(Stored data)
━━━━
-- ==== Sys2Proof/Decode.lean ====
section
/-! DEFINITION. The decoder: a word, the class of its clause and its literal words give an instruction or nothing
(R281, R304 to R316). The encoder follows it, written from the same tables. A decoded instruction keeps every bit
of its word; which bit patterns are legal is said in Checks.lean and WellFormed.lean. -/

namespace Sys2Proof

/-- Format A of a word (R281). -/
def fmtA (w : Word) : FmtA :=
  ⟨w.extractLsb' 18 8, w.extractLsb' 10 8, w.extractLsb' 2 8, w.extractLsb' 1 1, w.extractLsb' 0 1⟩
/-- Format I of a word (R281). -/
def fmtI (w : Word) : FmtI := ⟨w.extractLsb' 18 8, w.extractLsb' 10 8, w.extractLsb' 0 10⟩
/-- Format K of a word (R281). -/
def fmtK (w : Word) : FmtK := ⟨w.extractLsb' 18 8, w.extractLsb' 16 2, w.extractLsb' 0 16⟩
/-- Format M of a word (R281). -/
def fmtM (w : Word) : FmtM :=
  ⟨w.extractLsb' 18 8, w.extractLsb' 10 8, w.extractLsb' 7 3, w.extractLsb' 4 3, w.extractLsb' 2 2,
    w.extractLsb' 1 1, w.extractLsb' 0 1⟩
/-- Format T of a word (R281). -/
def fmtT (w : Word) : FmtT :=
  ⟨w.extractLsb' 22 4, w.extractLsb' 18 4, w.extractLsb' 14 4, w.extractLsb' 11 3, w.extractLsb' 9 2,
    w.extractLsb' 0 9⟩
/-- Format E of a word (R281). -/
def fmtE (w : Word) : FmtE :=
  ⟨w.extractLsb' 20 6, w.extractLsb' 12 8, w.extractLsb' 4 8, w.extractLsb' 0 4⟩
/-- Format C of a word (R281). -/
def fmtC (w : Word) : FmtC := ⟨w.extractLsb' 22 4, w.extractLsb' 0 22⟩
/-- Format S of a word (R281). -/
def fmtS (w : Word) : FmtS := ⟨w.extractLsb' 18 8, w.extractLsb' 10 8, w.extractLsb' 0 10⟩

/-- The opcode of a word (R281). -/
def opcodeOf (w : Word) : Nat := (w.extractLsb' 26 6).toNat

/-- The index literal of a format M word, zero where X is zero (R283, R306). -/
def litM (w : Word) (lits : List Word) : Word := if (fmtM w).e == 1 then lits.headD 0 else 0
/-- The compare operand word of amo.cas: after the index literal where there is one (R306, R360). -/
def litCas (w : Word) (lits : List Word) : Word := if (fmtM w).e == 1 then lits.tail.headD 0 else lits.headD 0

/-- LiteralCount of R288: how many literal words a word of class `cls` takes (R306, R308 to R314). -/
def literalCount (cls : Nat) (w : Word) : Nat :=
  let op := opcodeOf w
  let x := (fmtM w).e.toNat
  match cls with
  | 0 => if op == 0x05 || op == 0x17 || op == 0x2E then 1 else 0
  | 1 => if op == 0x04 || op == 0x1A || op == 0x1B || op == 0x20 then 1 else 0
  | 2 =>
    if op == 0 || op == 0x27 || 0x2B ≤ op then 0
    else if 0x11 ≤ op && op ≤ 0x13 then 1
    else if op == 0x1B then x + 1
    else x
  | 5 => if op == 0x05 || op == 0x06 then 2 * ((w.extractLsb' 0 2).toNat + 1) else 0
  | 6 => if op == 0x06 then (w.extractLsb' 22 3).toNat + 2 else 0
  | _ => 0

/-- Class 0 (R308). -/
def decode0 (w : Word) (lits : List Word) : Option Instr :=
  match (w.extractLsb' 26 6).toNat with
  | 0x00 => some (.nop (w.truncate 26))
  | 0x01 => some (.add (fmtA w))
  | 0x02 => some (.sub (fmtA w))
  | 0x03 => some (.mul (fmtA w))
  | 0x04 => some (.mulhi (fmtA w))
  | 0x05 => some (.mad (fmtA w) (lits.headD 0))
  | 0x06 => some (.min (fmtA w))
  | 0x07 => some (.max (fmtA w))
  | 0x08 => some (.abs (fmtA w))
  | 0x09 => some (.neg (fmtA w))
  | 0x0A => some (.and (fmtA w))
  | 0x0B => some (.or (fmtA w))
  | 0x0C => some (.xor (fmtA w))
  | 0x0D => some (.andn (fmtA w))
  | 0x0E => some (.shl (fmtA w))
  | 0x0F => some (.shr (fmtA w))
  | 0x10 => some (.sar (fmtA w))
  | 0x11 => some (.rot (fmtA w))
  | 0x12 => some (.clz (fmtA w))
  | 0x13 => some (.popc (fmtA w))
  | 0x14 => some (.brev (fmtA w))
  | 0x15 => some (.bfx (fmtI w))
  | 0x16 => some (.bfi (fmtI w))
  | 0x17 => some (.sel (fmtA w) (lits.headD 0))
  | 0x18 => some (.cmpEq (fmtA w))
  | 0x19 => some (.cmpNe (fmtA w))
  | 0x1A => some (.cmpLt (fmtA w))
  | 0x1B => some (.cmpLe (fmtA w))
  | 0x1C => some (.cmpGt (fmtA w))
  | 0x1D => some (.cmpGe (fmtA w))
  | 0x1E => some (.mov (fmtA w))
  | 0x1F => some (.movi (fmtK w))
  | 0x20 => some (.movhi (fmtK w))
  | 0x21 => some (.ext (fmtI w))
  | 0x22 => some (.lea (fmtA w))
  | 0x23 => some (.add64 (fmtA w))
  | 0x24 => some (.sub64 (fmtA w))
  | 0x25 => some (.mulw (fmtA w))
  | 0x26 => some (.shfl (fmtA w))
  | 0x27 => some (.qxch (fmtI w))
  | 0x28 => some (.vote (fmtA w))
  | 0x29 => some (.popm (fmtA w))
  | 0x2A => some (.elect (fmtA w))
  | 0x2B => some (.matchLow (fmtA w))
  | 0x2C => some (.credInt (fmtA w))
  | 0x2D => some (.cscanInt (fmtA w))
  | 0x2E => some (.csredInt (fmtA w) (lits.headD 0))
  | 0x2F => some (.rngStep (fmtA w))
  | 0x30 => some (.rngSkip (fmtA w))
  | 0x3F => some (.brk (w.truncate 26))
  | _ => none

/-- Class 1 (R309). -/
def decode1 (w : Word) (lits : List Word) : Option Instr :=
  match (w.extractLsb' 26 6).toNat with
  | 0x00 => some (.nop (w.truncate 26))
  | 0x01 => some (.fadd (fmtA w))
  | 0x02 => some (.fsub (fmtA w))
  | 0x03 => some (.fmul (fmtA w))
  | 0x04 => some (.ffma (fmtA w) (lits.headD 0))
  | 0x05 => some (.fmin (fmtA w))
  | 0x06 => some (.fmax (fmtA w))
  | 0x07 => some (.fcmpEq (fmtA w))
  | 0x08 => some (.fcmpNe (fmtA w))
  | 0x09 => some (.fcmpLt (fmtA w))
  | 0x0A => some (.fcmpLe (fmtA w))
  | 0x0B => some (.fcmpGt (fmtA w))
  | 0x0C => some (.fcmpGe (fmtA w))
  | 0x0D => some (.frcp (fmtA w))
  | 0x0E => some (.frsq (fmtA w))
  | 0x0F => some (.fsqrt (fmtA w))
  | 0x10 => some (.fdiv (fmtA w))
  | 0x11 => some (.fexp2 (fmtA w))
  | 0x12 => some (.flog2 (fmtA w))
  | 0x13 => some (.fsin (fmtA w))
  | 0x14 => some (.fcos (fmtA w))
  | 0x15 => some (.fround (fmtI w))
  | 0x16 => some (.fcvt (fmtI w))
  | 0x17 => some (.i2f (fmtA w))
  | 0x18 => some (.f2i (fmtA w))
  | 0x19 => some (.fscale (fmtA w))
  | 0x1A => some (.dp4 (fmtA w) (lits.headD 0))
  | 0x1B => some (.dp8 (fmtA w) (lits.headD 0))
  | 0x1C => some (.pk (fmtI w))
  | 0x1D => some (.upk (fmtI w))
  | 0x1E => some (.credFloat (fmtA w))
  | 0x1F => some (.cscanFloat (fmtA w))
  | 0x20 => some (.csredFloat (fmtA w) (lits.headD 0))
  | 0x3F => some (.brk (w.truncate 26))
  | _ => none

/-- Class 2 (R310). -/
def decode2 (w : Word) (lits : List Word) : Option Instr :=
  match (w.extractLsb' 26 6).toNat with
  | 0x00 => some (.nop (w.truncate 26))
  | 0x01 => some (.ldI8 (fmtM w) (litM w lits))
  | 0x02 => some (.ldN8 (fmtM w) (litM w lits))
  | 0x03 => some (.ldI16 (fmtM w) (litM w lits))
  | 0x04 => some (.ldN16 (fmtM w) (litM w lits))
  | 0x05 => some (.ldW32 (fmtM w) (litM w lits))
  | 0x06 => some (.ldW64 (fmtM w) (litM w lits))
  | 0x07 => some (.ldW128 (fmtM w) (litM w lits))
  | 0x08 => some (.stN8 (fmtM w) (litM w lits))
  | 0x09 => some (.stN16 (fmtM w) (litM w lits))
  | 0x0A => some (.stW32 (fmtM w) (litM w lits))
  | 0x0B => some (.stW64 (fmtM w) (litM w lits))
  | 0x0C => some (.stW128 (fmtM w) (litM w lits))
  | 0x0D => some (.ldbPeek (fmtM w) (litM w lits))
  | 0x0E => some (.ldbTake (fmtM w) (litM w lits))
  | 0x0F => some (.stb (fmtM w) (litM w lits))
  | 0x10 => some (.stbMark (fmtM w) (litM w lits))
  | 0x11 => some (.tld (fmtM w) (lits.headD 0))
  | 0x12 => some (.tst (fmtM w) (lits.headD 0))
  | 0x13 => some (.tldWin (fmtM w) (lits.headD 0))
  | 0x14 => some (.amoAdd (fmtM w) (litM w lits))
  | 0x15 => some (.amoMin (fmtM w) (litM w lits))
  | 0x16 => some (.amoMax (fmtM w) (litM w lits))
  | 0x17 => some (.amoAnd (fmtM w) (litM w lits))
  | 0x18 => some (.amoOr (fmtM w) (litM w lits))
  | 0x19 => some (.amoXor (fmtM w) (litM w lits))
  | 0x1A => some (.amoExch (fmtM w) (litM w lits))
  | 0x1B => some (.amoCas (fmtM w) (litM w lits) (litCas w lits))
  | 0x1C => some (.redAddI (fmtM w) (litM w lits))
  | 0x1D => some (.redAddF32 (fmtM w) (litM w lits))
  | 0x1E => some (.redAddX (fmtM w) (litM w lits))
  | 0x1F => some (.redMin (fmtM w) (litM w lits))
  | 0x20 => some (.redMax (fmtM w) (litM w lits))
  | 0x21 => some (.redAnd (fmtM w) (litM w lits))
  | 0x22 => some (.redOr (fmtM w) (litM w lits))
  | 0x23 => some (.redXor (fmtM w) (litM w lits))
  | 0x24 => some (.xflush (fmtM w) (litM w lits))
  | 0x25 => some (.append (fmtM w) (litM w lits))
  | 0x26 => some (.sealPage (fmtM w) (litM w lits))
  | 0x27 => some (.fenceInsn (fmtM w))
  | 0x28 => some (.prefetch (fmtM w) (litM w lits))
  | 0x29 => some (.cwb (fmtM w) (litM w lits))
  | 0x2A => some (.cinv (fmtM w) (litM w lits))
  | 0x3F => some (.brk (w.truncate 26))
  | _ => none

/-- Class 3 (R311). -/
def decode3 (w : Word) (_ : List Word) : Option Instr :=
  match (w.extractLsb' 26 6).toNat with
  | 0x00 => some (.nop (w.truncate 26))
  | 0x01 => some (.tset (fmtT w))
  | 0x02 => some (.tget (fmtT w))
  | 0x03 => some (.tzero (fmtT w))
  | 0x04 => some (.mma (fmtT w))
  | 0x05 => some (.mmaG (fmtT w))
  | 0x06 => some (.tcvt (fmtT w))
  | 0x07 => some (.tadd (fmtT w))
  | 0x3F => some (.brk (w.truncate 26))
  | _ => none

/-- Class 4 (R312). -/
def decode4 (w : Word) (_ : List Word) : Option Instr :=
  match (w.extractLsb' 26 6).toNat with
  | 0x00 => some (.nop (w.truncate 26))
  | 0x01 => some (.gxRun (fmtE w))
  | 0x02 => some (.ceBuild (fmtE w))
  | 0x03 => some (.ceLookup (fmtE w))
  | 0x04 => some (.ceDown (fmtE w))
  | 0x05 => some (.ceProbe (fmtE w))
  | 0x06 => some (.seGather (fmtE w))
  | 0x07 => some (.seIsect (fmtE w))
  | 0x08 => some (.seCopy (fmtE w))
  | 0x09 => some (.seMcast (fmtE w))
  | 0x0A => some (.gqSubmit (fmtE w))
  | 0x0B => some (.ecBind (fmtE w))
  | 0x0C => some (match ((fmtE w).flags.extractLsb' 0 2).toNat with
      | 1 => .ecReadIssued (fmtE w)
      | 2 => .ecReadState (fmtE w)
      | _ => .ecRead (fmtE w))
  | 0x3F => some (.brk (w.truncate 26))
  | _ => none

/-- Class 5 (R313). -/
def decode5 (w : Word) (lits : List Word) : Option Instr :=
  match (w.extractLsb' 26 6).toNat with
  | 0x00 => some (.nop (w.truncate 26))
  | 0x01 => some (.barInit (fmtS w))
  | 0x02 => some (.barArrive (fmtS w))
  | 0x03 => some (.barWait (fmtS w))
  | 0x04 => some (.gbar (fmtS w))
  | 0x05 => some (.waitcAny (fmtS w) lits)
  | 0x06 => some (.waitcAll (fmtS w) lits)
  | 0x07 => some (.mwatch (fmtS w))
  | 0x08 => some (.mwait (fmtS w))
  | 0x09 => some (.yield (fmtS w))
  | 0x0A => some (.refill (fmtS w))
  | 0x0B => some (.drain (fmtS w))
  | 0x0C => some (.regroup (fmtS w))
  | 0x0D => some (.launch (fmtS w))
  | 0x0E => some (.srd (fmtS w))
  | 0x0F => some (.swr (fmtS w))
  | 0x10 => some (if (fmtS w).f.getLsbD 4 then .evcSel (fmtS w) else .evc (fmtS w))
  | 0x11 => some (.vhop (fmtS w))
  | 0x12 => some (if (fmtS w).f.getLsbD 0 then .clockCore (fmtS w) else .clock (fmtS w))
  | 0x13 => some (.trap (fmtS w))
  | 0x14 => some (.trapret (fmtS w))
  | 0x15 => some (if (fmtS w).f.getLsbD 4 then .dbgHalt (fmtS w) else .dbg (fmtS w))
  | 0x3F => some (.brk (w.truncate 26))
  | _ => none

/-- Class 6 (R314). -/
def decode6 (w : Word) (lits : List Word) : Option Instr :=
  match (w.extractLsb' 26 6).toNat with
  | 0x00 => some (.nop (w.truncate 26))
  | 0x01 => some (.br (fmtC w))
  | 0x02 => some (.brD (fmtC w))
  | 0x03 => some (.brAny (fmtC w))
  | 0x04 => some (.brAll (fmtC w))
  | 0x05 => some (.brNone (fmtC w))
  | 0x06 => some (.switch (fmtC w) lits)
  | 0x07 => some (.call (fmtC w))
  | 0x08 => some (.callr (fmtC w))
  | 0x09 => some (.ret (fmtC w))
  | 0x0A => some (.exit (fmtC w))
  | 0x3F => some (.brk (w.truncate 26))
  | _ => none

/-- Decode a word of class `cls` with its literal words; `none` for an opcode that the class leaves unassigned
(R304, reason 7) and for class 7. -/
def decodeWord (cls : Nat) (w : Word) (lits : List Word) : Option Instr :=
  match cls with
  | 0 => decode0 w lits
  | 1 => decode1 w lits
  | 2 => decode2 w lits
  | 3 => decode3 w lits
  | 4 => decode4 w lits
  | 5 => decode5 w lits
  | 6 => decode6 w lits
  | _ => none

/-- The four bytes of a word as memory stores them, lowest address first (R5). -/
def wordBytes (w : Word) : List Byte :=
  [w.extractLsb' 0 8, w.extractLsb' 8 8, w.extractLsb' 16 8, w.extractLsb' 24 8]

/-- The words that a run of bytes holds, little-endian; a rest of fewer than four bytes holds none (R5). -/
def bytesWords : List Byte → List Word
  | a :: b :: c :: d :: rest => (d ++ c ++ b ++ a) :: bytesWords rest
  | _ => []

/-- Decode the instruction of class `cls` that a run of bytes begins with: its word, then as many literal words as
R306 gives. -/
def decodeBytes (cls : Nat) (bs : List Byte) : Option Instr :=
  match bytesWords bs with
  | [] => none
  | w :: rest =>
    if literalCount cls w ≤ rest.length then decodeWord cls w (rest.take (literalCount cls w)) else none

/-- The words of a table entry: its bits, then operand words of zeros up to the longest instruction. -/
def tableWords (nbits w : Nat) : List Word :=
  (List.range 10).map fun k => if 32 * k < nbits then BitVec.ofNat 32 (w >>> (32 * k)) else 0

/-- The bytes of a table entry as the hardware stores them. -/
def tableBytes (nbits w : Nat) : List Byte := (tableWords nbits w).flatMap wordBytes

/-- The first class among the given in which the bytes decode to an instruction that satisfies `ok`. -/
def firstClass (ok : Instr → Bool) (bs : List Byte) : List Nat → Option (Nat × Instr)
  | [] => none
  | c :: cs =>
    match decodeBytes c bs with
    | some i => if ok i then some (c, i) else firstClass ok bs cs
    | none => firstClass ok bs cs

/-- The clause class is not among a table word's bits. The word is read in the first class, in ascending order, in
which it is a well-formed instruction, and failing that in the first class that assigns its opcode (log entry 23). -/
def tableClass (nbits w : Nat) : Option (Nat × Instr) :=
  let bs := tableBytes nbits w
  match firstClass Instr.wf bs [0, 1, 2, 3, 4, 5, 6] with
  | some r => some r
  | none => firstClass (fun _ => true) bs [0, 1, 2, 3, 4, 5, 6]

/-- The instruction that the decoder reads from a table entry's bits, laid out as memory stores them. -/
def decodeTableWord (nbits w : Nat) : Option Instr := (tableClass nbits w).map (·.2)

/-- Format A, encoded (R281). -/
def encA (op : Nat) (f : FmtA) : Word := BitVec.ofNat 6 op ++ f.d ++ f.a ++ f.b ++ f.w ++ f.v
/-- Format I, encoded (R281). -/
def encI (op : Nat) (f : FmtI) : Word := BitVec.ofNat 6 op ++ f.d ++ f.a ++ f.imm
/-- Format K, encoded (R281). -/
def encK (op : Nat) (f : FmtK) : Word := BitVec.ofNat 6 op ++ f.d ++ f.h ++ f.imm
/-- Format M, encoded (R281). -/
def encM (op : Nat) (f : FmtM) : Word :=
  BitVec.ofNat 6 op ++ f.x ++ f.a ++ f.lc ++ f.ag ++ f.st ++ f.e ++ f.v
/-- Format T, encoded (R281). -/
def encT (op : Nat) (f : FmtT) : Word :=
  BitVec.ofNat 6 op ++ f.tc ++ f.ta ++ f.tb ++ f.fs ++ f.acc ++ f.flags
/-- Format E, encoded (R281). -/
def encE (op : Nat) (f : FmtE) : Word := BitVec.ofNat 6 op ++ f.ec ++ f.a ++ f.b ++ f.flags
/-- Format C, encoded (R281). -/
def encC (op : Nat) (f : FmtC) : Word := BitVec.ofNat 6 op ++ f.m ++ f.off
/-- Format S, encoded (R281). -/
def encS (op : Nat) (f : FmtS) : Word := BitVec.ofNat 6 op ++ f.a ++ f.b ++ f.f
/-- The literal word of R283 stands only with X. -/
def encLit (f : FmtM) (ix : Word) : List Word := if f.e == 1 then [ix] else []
━━━━
Starting at the line above that holds "decode1 w lits" and ending at the line that holds "w :: rest =>", transcribe each line exactly and include no other lines.

§ **Task result**:
  | 1 => decode1 w lits
  | 2 => decode2 w lits
  | 3 => decode3 w lits
  | 4 => decode4 w lits
  | 5 => decode5 w lits
  | 6 => decode6 w lits
  | _ => none

/-- The four bytes of a word as memory stores them, lowest address first (R5). -/
def wordBytes (w : Word) : List Byte :=
  [w.extractLsb' 0 8, w.extractLsb' 8 8, w.extractLsb' 16 8, w.extractLsb' 24 8]

/-- The words that a run of bytes holds, little-endian; a rest of fewer than four bytes holds none (R5). -/
def bytesWords : List Byte → List Word
  | a :: b :: c :: d :: rest => (d ++ c ++ b ++ a) :: bytesWords rest
  | _ => []

/-- Decode the instruction of class `cls` that a run of bytes begins with: its word, then as many literal words as
R306 gives. -/
def decodeBytes (cls : Nat) (bs : List Byte) : Option Instr :=
  match bytesWords bs with
  | [] => none
  | w :: rest =>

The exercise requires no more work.